[Collected data]

-- ==== Sys2Proof/Laws/Payload.lean ====
section
/-! SUPPORT. PACK's and UNPACK's loops: the payload of an input, and the symbols of a payload (45_bit_packer.md R251,
47_bit_unpacker.md R281 to R284). -/

namespace Sys2Proof.Machine

theorem ceil8_mono {m n : Nat} (h : m ≤ n) : ceil8 m ≤ ceil8 n := by unfold ceil8; omega

/-! ### PACK -/

/-- The payload bits of a byte list: its codes in a row (45_bit_packer.md R250). -/
abbrev codeStream (c : Table Bits) (bs : List Byte) : Bits := bs.flatMap c.read

/-- A hasCode test that a coded symbol passes. -/
theorem hasCode_of_ne {c : Table Bits} {b : Byte} (h : c.read b ≠ []) : hasCode c b = true := by simpa [hasCode] using h

/-- The payload grows byte by byte. -/
theorem ceil8_codeStream_le (c : Table Bits) (bits : Bits) (b : Byte) (bs : List Byte) :
    ceil8 (bits ++ c.read b).length ≤ ceil8 (bits ++ codeStream c (b :: bs)).length := ceil8_mono (by simp)

theorem append_codeStream_cons (c : Table Bits) (bits : Bits) (b : Byte) (bs : List Byte) :
    bits ++ codeStream c (b :: bs) = (bits ++ c.read b) ++ codeStream c bs := by simp

/-- Every byte coded and the whole payload within OUT_CAP: the loop gives the code stream. -/
theorem packLoop_ok {s : State} {bs : List Byte} {bits : Bits} (hc : ∀ b ∈ bs, s.code.read b ≠ [])
    (hl : bs ≠ [] → s.hdrLen.toNat + ceil8 (bits ++ codeStream s.code bs).length ≤ outCap s) :
    packLoop s bs bits = .ok (bits ++ codeStream s.code bs) := by
  induction bs generalizing bits with
  | nil => simp [packLoop]
  | cons b bs ih =>
    have hl := hl (by simp)
    have := ceil8_codeStream_le s.code bits b bs
    simp only [packLoop]
    rw [if_neg (by simp [hasCode_of_ne (hc b (by simp))]), if_neg (by omega)]
    rw [append_codeStream_cons] at hl ⊢
    exact ih (fun x hx => hc x (by simp [hx])) fun _ => hl

/-- What the loop's success says of its input. -/
theorem packLoop_inv {s : State} {bs : List Byte} {bits r : Bits} (h : packLoop s bs bits = .ok r) :
    r = bits ++ codeStream s.code bs ∧ ∀ b ∈ bs, s.code.read b ≠ [] := by
  induction bs generalizing bits with
  | nil => cases h; simp
  | cons b bs ih =>
    simp only [packLoop] at h
    split at h
    · cases h
    · rename_i hb
      split at h
      · cases h
      · obtain ⟨h1, h2⟩ := ih h
        have hb' : s.code.read b ≠ [] := by simpa [hasCode] using hb
        exact ⟨by simp [h1], List.forall_mem_cons.2 ⟨hb', h2⟩⟩

theorem packLoop_error {s : State} {bs : List Byte} {bits : Bits} {e : ErrKind} (h : packLoop s bs bits = .error e) :
    e = .ioError ∨ e = .unknownSymbol := by
  induction bs generalizing bits with
  | nil => cases h
  | cons b bs ih =>
    simp only [packLoop] at h
    split at h
    · cases h; simp
    · split at h
      · cases h; simp
      · exact ih h

/-- The first byte without a code ends the loop, when what precedes it fits. -/
theorem packLoop_unknown {s : State} {pre post : List Byte} {b : Byte} {bits : Bits}
    (hc : ∀ x ∈ pre, s.code.read x ≠ [])
    (hl : pre ≠ [] → s.hdrLen.toNat + ceil8 (bits ++ codeStream s.code pre).length ≤ outCap s)
    (hb : s.code.read b = []) : packLoop s (pre ++ b :: post) bits = .error .unknownSymbol := by
  induction pre generalizing bits with
  | nil => simp [packLoop, hasCode, hb]
  | cons x pre ih =>
    have hl := hl (by simp)
    have := ceil8_codeStream_le s.code bits x pre
    simp only [List.cons_append, packLoop]
    rw [if_neg (by simp [hasCode_of_ne (hc x (by simp))]), if_neg (by omega)]
    rw [append_codeStream_cons] at hl
    exact ih (fun y hy => hc y (by simp [hy])) fun _ => hl

/-- Coded bytes whose payload so far does not fit end the loop in IO_ERROR, whatever follows. -/
theorem packLoop_full {s : State} {pre post : List Byte} {b : Byte} {bits : Bits}
    (hc : ∀ x ∈ pre ++ [b], s.code.read x ≠ [])
    (hl : outCap s < s.hdrLen.toNat + ceil8 (bits ++ codeStream s.code (pre ++ [b])).length) :
    packLoop s (pre ++ b :: post) bits = .error .ioError := by
  induction pre generalizing bits with
  | nil =>
    simp only [List.nil_append, packLoop]
    rw [if_neg (by simp [hasCode_of_ne (hc b (by simp))]), if_pos (by simpa using hl)]
  | cons x pre ih =>
    simp only [List.cons_append, packLoop]
    rw [if_neg (by simp [hasCode_of_ne (hc x (by simp))])]
    split
    · rfl
    · refine ih (fun y hy => hc y (by simp at hy ⊢; tauto)) ?_
      rw [List.cons_append, append_codeStream_cons] at hl
      exact hl

/-- The errors of PACK (60_exceptions.md R320). -/
theorem runPack_error {s : State} {e : ErrKind} (h : runPack s = .error e) :
    e = .ioError ∨ e = .unknownSymbol ∨ e = .sequenceError := by
  unfold runPack at h
  split at h
  · cases h; simp
  · split at h
    · cases h; simp
    · split at h
      · cases h; rename_i hk; rcases packLoop_error hk with rfl | rfl <;> simp
      · split at h
        · cases h; simp
        · split at h <;> cases h
          simp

# WHAT YOU ARE ASKED TO DO
Wherever the line holding "ceil8 (bits ++ c.read" falls in the entries above, copy exactly from it through the line holding "it fits. -/", inclusive, and add nothing.

# RESPONSE FOR THIS EXERCISE
    ceil8 (bits ++ c.read b).length ≤ ceil8 (bits ++ codeStream c (b :: bs)).length := ceil8_mono (by simp)

theorem append_codeStream_cons (c : Table Bits) (bits : Bits) (b : Byte) (bs : List Byte) :
    bits ++ codeStream c (b :: bs) = (bits ++ c.read b) ++ codeStream c bs := by simp

/-- Every byte coded and the whole payload within OUT_CAP: the loop gives the code stream. -/
theorem packLoop_ok {s : State} {bs : List Byte} {bits : Bits} (hc : ∀ b ∈ bs, s.code.read b ≠ [])
    (hl : bs ≠ [] → s.hdrLen.toNat + ceil8 (bits ++ codeStream s.code bs).length ≤ outCap s) :
    packLoop s bs bits = .ok (bits ++ codeStream s.code bs) := by
  induction bs generalizing bits with
  | nil => simp [packLoop]
  | cons b bs ih =>
    have hl := hl (by simp)
    have := ceil8_codeStream_le s.code bits b bs
    simp only [packLoop]
    rw [if_neg (by simp [hasCode_of_ne (hc b (by simp))]), if_neg (by omega)]
    rw [append_codeStream_cons] at hl ⊢
    exact ih (fun x hx => hc x (by simp [hx])) fun _ => hl

/-- What the loop's success says of its input. -/
theorem packLoop_inv {s : State} {bs : List Byte} {bits r : Bits} (h : packLoop s bs bits = .ok r) :
    r = bits ++ codeStream s.code bs ∧ ∀ b ∈ bs, s.code.read b ≠ [] := by
  induction bs generalizing bits with
  | nil => cases h; simp
  | cons b bs ih =>
    simp only [packLoop] at h
    split at h
    · cases h
    · rename_i hb
      split at h
      · cases h
      · obtain ⟨h1, h2⟩ := ih h
        have hb' : s.code.read b ≠ [] := by simpa [hasCode] using hb
        exact ⟨by simp [h1], List.forall_mem_cons.2 ⟨hb', h2⟩⟩

theorem packLoop_error {s : State} {bs : List Byte} {bits : Bits} {e : ErrKind} (h : packLoop s bs bits = .error e) :
    e = .ioError ∨ e = .unknownSymbol := by
  induction bs generalizing bits with
  | nil => cases h
  | cons b bs ih =>
    simp only [packLoop] at h
    split at h
    · cases h; simp
    · split at h
      · cases h; simp
      · exact ih h

/-- The first byte without a code ends the loop, when what precedes it fits. -/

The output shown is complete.